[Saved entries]
_ _ _ _ _

-- ==== Sys2Proof/Laws/Exec.lean ====
section
/-! SUPPORT. One law for each command: it answers a next state, which differs from the state before in the device alone,
and the device is the named operation on the device as the command finds it. -/

namespace Sys2Proof.Machine

open Dev

/-- Next states of one state are equal where their devices are. -/
theorem next_dev {s : State} {a b : Dev} (h : a = b) : (Host.Outcome.next (s.withDev a) : Host.Outcome State Fault Refusal) = .next (s.withDev b) := by rw [h]
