-- ==== Sys2Proof/Laws/State.lean ====
section
/-! SUPPORT. Beside State: what each named update of the device leaves unchanged, one lemma for each field, and the laws of
the object dictionary (a read after a write) and of causes. -/

namespace Sys2Proof.Machine.Dev

variable (d : Dev)

@[simp] theorem setObj_eff (k : Nat) (v : Val) : (d.setObj k v).eff = d.eff := rfl
@[simp] theorem setObj_pendT (k : Nat) (v : Val) : (d.setObj k v).pendT = d.pendT := rfl
@[simp] theorem setObj_pendS (k : Nat) (v : Val) : (d.setObj k v).pendS = d.pendS := rfl
@[simp] theorem setObj_free (k : Nat) (v : Val) : (d.setObj k v).free = d.free := rfl
@[simp] theorem setObj_answer (k : Nat) (v : Val) : (d.setObj k v).answer = d.answer := rfl
@[simp] theorem setObj_osnNext (k : Nat) (v : Val) : (d.setObj k v).osnNext = d.osnNext := rfl
@[simp] theorem setObj_ops (k : Nat) (v : Val) : (d.setObj k v).ops = d.ops := rfl
@[simp] theorem setObj_boot (k : Nat) (v : Val) : (d.setObj k v).boot = d.boot := rfl
@[simp] theorem setObj_power (k : Nat) (v : Val) : (d.setObj k v).power = d.power := rfl
@[simp] theorem setObj_supAbsent (k : Nat) (v : Val) : (d.setObj k v).supAbsent = d.supAbsent := rfl
@[simp] theorem setObj_supHalted (k : Nat) (v : Val) : (d.setObj k v).supHalted = d.supHalted := rfl
@[simp] theorem setObj_softDue (k : Nat) (v : Val) : (d.setObj k v).softDue = d.softDue := rfl
@[simp] theorem setObj_clk (k : Nat) (v : Val) : (d.setObj k v).clk = d.clk := rfl
@[simp] theorem setObj_hk (k : Nat) (v : Val) : (d.setObj k v).hk = d.hk := rfl
@[simp] theorem setObj_cap (k : Nat) (v : Val) : (d.setObj k v).cap = d.cap := rfl
@[simp] theorem setObj_ev (k : Nat) (v : Val) : (d.setObj k v).ev = d.ev := rfl
@[simp] theorem setObj_eng (k : Nat) (v : Val) : (d.setObj k v).eng = d.eng := rfl
@[simp] theorem setObj_sample (k : Nat) (v : Val) : (d.setObj k v).sample = d.sample := rfl
@[simp] theorem setObj_drive (k : Nat) (v : Val) : (d.setObj k v).drive = d.drive := rfl
@[simp] theorem setObj_tms (k : Nat) (v : Val) : (d.setObj k v).tms = d.tms := rfl
@[simp] theorem setObj_pmb (k : Nat) (v : Val) : (d.setObj k v).pmb = d.pmb := rfl
@[simp] theorem setObj_svc (k : Nat) (v : Val) : (d.setObj k v).svc = d.svc := rfl
@[simp] theorem setObj_pages (k : Nat) (v : Val) : (d.setObj k v).pages = d.pages := rfl
@[simp] theorem setObj_alert (k : Nat) (v : Val) : (d.setObj k v).alert = d.alert := rfl
@[simp] theorem setObj_pmbCtrl (k : Nat) (v : Val) : (d.setObj k v).pmbCtrl = d.pmbCtrl := rfl
@[simp] theorem setObj_lbCtrl (k : Nat) (v : Val) : (d.setObj k v).lbCtrl = d.lbCtrl := rfl
@[simp] theorem setObj_lbWait (k : Nat) (v : Val) : (d.setObj k v).lbWait = d.lbWait := rfl
@[simp] theorem setObj_canA (k : Nat) (v : Val) : (d.setObj k v).canA = d.canA := rfl
@[simp] theorem setObj_canB (k : Nat) (v : Val) : (d.setObj k v).canB = d.canB := rfl
@[simp] theorem setObj_node (k : Nat) (v : Val) : (d.setObj k v).node = d.node := rfl
@[simp] theorem setObj_log (k : Nat) (v : Val) : (d.setObj k v).log = d.log := rfl
@[simp] theorem setObj_acc (k : Nat) (v : Val) : (d.setObj k v).acc = d.acc := rfl
@[simp] theorem setObj_phases (k : Nat) (v : Val) : (d.setObj k v).phases = d.phases := rfl
@[simp] theorem setObj_rails (k : Nat) (v : Val) : (d.setObj k v).rails = d.rails := rfl
@[simp] theorem setObj_sgs (k : Nat) (v : Val) : (d.setObj k v).sgs = d.sgs := rfl
@[simp] theorem setObj_lil (k : Nat) (v : Val) : (d.setObj k v).lil = d.lil := rfl
@[simp] theorem setObj_load (k : Nat) (v : Val) : (d.setObj k v).load = d.load := rfl
@[simp] theorem setObj_bucks (k : Nat) (v : Val) : (d.setObj k v).bucks = d.bucks := rfl
@[simp] theorem setObj_ldos (k : Nat) (v : Val) : (d.setObj k v).ldos = d.ldos := rfl
@[simp] theorem setObj_wms (k : Nat) (v : Val) : (d.setObj k v).wms = d.wms := rfl
@[simp] theorem setObj_pol (k : Nat) (v : Val) : (d.setObj k v).pol = d.pol := rfl
@[simp] theorem setObj_polWait (k : Nat) (v : Val) : (d.setObj k v).polWait = d.polWait := rfl
@[simp] theorem setObj_polPost (k : Nat) (v : Val) : (d.setObj k v).polPost = d.polPost := rfl
@[simp] theorem setObj_seqr (k : Nat) (v : Val) : (d.setObj k v).seqr = d.seqr := rfl
@[simp] theorem setObj_path (k : Nat) (v : Val) : (d.setObj k v).path = d.path := rfl
@[simp] theorem setObj_chg (k : Nat) (v : Val) : (d.setObj k v).chg = d.chg := rfl
@[simp] theorem setObj_boost (k : Nat) (v : Val) : (d.setObj k v).boost = d.boost := rfl
@[simp] theorem setObj_die (k : Nat) (v : Val) : (d.setObj k v).die = d.die := rfl
@[simp] theorem setObj_btn (k : Nat) (v : Val) : (d.setObj k v).btn = d.btn := rfl
@[simp] theorem setObj_store (k : Nat) (v : Val) : (d.setObj k v).store = d.store := rfl
@[simp] theorem setObj_fw (k : Nat) (v : Val) : (d.setObj k v).fw = d.fw := rfl
@[simp] theorem setObj_nvm (k : Nat) (v : Val) : (d.setObj k v).nvm = d.nvm := rfl
@[simp] theorem setObj_board (k : Nat) (v : Val) : (d.setObj k v).board = d.board := rfl
@[simp] theorem setObj_lateResp (k : Nat) (v : Val) : (d.setObj k v).lateResp = d.lateResp := rfl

_ _ _ _ _

*EXERCISE GOAL:* In the data above, find the line with "the laws of" and the line with "d.osnNext := rfl". Retype both, plus every line between them, exactly.

*WRITTEN SOLUTION:*
/-! SUPPORT. Beside State: what each named update of the device leaves unchanged, one lemma for each field, and the laws of
the object dictionary (a read after a write) and of causes. -/

namespace Sys2Proof.Machine.Dev

variable (d : Dev)

@[simp] theorem setObj_eff (k : Nat) (v : Val) : (d.setObj k v).eff = d.eff := rfl
@[simp] theorem setObj_pendT (k : Nat) (v : Val) : (d.setObj k v).pendT = d.pendT := rfl
@[simp] theorem setObj_pendS (k : Nat) (v : Val) : (d.setObj k v).pendS = d.pendS := rfl
@[simp] theorem setObj_free (k : Nat) (v : Val) : (d.setObj k v).free = d.free := rfl
@[simp] theorem setObj_answer (k : Nat) (v : Val) : (d.setObj k v).answer = d.answer := rfl
@[simp] theorem setObj_osnNext (k : Nat) (v : Val) : (d.setObj k v).osnNext = d.osnNext := rfl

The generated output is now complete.